Now you won’t know why the update wasn't completed, but it also doesn't have to. Instead, CBS just rolls back whatever changes the update are made and restores whatever the previous state was before you started the install, allowing you to try again later without damaging anything on your PC. 

So, those, please do not turn off your computer messages don't always mean that you're at risk of some imminent catastrophe if you don't follow the instructions with a caveat. CBS obviously requires critical files that help run Windows itself in order for it to operate. So while CBS might work perfectly if the shutdown occurs while Windows is updating the GUI or installing some non-critical feature. You still might be in for a world of trouble if the power loss happens while core Windows components are being updated, and unfortunately, you've got no way of knowing when that's happening, because Windows doesn't tell you. 

The result can be anything from certain aspects of Windows not functioning correctly to Windows, refusing to boot at all, instead, giving you a blue screen of death, or simply a blank display when you try to start up the system. 

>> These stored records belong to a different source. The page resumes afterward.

-- ==== Sys2Proof/Machine/State.lean ====
section
/-! DEFINITION. The state of the module: every register, array, queue, mode and pin that the spec gives it, as plain
data, with the value after reset of each, and the reasons a step can stop. Arrays are sparse (Store); an index that is not listed
holds the value that the `…0` definition of its kind gives. INVENTORY.md lists each field with its rule.
-/

namespace Sys2Proof.Machine

/-- Power, rails and pins (20 R485-R487, 21 R498-R506). -/
structure Power where
  vin : Bool
  en : Bool
  on : Bool
  good : Bool
  tripped : Bool
  /-- The thermal-trip cause latched in the auxiliary domain (R497). -/
  tripCause : Bool
  perst : Bool
  slotId : BitVec 4
  alive : Bool
  aliveRun : Bool
  aliveTick : Nat
  therm : Bool
  cxlPerst : BitVec 2
deriving DecidableEq, Repr

/-- Boot progress and reset registers (Table 20.4, DEV_CLK_STATUS of Table 19.2). -/
structure Boot where
  stage : Nat
  ready : Bool
  failed : Bool
  failCode : Nat
  cause : Nat
  lock : Bool
  relocks : Nat
  resetting : Bool
deriving DecidableEq, Repr

/-- A captured PPS edge (R474): the counter at the capture tick, and the tick. -/
structure PpsEdge where
  sec : Nat
  sub : Nat
  tick : Nat
deriving DecidableEq, Repr

/-- Time counter, elapsed ticks and PPS (R471-R476). -/
structure Time where
  sec : Nat
  sub : Nat
  ticks : Nat
  setTo : Option Nat
  hold : Nat
  cap : Option PpsEdge
  lastAcc : Option Nat
  lossMark : Nat
  pps : Nat
  jump : Bool
  lost : Bool
  ppsLast : Int
  jumps : Nat
  losses : Nat
  ignored : Nat
deriving DecidableEq, Repr

/-- An MSI-X table entry (R408). -/
structure MsixEntry where
  addr : BitVec 64
  data : BitVec 32
  masked : Bool
deriving DecidableEq, Repr

/-- The PCI Express function (16). -/
structure Pcie where
  bar2Log2 : Nat
  bme : Bool
  mps : Nat
  mrrs : Nat
  cplTimeout : Nat
  d3hot : Bool
  winBase : BitVec 20
  herr : BitVec 7
  /-- The address whose access fails in the row that is executed, and how: the model's own field, `none` between rows
  (R398, R412; entry 90). -/
  readFail : Option (Nat × ReadFail)
  /-- Bases of the two BARs (R403), and the sticky bits of AER (Table 16.6). -/
  bar0 : BitVec 64
  bar2 : BitVec 64
  aer : BitVec 32
  speed : BitVec 3
  width : BitVec 3
  flit : Bool
  msixEnable : Bool
  funcMask : Bool
  msix : Store MsixEntry
  /-- The vectors whose pending bit is set. -/
  pba : List Nat
deriving DecidableEq, Repr

/-- What the model records of the buses (entries 14 and 15): the last read answered, the MSI-X messages sent, whether the last
configuration request was answered with Configuration Request Retry Status (R410), and the bytes last read from the management
port (R465). -/
structure Bus where
  lastRead : List Byte
  lastPoisoned : Bool
  sent : List Nat
  retry : Bool
  mgmtRead : List Byte
deriving DecidableEq, Repr

/-- A voltage reading (Table 19.3). -/
structure Volt where
  mv : Nat
  low : Bool
  high : Bool
deriving DecidableEq, Repr

/-- Monitors and the thermal controller (R477-R484). Temperatures are in units of 0.125 °C. -/
structure Mon where
  die : Store Int
  mod : Store Int
  inletCold : Bool
  volt : Store Volt
  proc : Store Nat
  level : Nat
  steps : Nat
  hot : Bool
  modCond : List Nat
  voltCond : List Nat
  /-- The ticks of the last sample of the sensors, of the voltage monitors, of the last control step, and of the last window of
  each process monitor (R477-R481). -/
  sensorTick : Nat
  voltTick : Nat
  controlTick : Nat
  procTick : Store Nat
deriving DecidableEq, Repr

/-- The running escalation timer: its start and its length in ticks (R425). -/
structure EscTimer where
  start : Nat
  length : Nat
deriving DecidableEq, Repr

/-- The FLT block and the fences (17, Table 17.6). -/
structure Flt where
  state : Nat
  cause : Nat
  escTime : Nat
  quiet : Nat
  limit : Nat
  window : Nat
  recCount : Nat
  recs : List Nat
  esc : Option EscTimer
  quietFrom : Nat
  /-- Tick of the last FAULT entry (R427). -/
  faultTick : Nat
  spans : BitVec 16
  mems : BitVec 8
  links : BitVec 4
  cxls : BitVec 2
  startup : BitVec 16
  lanes : Store Nat
deriving DecidableEq, Repr

/-- A history entry (Table 17.4). `tick` is the tick of the raise, which no register shows: entries of one tick stand in order
of their sources (R420). -/
structure HistEntry where
  tick : Nat
  sec : Nat
  sub : Nat
  source : Nat
  severity : Nat
  mandatory : Bool
  detail : Nat
deriving DecidableEq, Repr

But if this happens, try not to panic. Even the most disastrous failed updates shouldn't touch the personal data on the drive, so if your PC won't boot into Windows, you can use a Windows installation USB drive that you can easily create on another system and boot into that under "Troubleshoot" then you can use startup repair, fix the damaged windows files that are giving you the issue. Then if that doesn't work for some reason, you can always open up Command Prompt from that same USB, type in notepad.exe to open notepad, then use the "Open" command in Notepad to bring up the File Explorer window. That will allow you to copy any files you need to another storage device. Or the much easier way you can just remove the drive from your computer entirely connected as a secondary drive to a different PC and copy all your files that way, 

What if you feel like you have to restart during the update process? 

Because Windows Update is simply not moving and is simply stuck at a certain percentage for a very long time, even for hours. This can happen for any number of reasons. But if it's been stuck for an excessive period it looks like your drive isn't busy anymore, like the LEDs, not blinking, it probably won't hurt anything to restart the system and take another crack at it. Once it comes up, you can use a troubleshooter that's built into windows to clear the Windows Update cache. Which can often fix problems with Windows Update. Just type troubleshoot Windows Update into the Windows 10 search bar to find it. 

So bottom line, then try not to panic if your update gets interrupted. Far worse things could happen to your data, like getting malware and STUFF.